PROMPT -> Working from the records below, repeat exactly the lines starting at the line that contains "R91, R93: each pair" and ending at the line that contains "(c.plain (.alu .add rd src) →", inclusive.

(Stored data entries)
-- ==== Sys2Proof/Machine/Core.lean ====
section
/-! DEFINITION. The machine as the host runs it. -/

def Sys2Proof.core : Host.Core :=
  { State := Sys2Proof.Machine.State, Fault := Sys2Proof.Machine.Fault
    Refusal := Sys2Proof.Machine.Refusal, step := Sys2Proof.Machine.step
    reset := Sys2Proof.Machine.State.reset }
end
==
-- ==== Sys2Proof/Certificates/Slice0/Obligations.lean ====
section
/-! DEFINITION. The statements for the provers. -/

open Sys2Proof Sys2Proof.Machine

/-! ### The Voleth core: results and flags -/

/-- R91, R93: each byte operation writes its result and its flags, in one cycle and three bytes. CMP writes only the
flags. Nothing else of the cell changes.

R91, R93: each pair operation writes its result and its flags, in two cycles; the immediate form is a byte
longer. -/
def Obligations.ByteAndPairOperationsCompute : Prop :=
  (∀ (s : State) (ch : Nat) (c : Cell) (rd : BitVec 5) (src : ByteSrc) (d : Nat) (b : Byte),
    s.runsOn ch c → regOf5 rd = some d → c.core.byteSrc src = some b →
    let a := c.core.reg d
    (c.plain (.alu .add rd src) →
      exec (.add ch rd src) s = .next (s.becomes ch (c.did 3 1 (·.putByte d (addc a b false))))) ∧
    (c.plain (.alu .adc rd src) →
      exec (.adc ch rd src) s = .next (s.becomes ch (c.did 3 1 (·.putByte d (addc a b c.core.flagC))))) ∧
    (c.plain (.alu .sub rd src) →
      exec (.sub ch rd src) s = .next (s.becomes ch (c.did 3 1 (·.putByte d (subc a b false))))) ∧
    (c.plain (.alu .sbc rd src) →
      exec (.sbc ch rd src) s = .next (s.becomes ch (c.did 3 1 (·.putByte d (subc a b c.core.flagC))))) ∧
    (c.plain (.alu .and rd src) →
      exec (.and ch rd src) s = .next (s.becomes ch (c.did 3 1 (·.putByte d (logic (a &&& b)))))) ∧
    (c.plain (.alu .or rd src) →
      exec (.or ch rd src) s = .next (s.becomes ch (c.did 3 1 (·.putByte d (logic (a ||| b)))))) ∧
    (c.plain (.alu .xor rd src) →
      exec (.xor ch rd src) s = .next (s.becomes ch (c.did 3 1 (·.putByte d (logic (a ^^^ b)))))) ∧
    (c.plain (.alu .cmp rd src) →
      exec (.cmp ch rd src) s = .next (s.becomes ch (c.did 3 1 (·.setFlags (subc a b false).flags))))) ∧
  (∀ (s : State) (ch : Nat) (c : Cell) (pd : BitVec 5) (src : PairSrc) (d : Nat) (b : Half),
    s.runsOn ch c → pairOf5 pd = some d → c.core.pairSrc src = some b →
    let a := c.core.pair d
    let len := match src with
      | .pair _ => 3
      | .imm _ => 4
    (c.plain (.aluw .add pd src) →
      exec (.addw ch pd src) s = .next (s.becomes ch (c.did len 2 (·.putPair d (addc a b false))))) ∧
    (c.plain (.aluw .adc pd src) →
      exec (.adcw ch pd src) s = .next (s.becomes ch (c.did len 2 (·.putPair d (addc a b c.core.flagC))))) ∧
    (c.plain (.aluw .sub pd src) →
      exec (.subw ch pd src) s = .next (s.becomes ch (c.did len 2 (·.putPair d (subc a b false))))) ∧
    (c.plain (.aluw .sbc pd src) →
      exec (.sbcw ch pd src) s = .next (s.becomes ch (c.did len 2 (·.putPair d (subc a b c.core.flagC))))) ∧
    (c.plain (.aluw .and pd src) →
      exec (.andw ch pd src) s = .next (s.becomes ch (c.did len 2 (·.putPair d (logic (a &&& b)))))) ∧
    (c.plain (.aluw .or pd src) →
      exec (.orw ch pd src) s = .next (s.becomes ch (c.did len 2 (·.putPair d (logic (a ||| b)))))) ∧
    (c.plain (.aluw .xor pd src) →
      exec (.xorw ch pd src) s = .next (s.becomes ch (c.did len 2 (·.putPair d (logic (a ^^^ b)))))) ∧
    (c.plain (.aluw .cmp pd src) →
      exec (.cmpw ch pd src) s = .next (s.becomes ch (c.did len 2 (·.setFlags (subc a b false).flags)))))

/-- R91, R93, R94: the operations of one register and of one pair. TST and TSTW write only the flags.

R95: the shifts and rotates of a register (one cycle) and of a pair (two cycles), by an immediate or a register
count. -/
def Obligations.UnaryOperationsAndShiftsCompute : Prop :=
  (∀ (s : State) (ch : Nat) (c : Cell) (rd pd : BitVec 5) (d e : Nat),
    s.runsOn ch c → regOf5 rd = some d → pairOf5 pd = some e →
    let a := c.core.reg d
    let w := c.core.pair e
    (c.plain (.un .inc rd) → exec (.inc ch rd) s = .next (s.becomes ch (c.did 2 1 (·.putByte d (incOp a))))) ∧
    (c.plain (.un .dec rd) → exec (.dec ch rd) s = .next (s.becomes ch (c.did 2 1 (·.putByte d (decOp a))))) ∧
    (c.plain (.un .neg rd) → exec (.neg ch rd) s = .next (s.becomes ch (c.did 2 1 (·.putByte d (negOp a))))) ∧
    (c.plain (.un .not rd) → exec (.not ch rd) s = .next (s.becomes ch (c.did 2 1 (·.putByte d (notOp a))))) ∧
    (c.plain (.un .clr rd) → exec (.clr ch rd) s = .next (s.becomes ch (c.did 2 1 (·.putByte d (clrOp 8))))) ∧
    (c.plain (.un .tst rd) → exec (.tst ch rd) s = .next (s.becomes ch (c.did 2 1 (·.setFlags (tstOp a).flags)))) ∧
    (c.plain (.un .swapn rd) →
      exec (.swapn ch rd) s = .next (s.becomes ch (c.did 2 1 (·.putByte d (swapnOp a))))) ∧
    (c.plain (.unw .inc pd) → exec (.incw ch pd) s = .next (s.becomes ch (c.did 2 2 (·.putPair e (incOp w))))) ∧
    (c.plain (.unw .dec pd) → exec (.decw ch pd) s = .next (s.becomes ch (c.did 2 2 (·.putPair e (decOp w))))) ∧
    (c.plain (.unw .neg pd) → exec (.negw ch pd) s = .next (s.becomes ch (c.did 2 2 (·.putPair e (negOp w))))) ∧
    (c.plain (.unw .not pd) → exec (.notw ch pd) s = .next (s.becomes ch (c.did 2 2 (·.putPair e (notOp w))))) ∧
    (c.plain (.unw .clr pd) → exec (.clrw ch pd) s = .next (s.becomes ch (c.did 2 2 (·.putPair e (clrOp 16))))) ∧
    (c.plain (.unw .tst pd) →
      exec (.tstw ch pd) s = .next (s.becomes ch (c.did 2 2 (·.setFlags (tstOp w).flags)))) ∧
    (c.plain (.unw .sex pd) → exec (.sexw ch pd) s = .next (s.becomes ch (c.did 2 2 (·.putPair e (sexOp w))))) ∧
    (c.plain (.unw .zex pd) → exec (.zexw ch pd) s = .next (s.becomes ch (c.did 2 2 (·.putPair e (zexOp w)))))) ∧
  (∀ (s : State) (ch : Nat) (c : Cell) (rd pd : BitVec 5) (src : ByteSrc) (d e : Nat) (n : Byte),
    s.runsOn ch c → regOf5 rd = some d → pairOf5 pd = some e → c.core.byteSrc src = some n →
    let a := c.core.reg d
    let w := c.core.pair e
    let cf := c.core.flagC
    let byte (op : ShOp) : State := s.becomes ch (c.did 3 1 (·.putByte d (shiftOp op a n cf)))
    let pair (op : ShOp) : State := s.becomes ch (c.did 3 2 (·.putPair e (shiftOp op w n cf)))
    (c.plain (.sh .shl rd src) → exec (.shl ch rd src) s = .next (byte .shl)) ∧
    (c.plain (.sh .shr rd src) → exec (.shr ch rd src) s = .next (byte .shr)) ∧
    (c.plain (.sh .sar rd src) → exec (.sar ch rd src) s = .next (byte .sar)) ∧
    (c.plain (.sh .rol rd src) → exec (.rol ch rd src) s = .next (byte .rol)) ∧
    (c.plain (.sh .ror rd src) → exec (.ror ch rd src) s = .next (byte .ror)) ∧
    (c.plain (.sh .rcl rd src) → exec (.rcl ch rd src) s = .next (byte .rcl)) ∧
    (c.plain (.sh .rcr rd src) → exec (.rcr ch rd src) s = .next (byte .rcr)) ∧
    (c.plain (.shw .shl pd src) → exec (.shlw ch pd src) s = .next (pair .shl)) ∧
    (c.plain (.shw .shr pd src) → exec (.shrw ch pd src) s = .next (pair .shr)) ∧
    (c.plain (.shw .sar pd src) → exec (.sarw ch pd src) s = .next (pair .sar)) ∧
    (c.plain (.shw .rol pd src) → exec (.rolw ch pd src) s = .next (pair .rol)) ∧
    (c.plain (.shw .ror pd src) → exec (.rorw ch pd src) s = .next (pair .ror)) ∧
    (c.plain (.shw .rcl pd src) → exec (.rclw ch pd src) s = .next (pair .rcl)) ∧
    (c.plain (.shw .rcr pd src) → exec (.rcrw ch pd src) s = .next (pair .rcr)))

EXERCISE RESULT ->
R91, R93: each pair operation writes its result and its flags, in two cycles; the immediate form is a byte
longer. -/
def Obligations.ByteAndPairOperationsCompute : Prop :=
  (∀ (s : State) (ch : Nat) (c : Cell) (rd : BitVec 5) (src : ByteSrc) (d : Nat) (b : Byte),
    s.runsOn ch c → regOf5 rd = some d → c.core.byteSrc src = some b →
    let a := c.core.reg d
    (c.plain (.alu .add rd src) →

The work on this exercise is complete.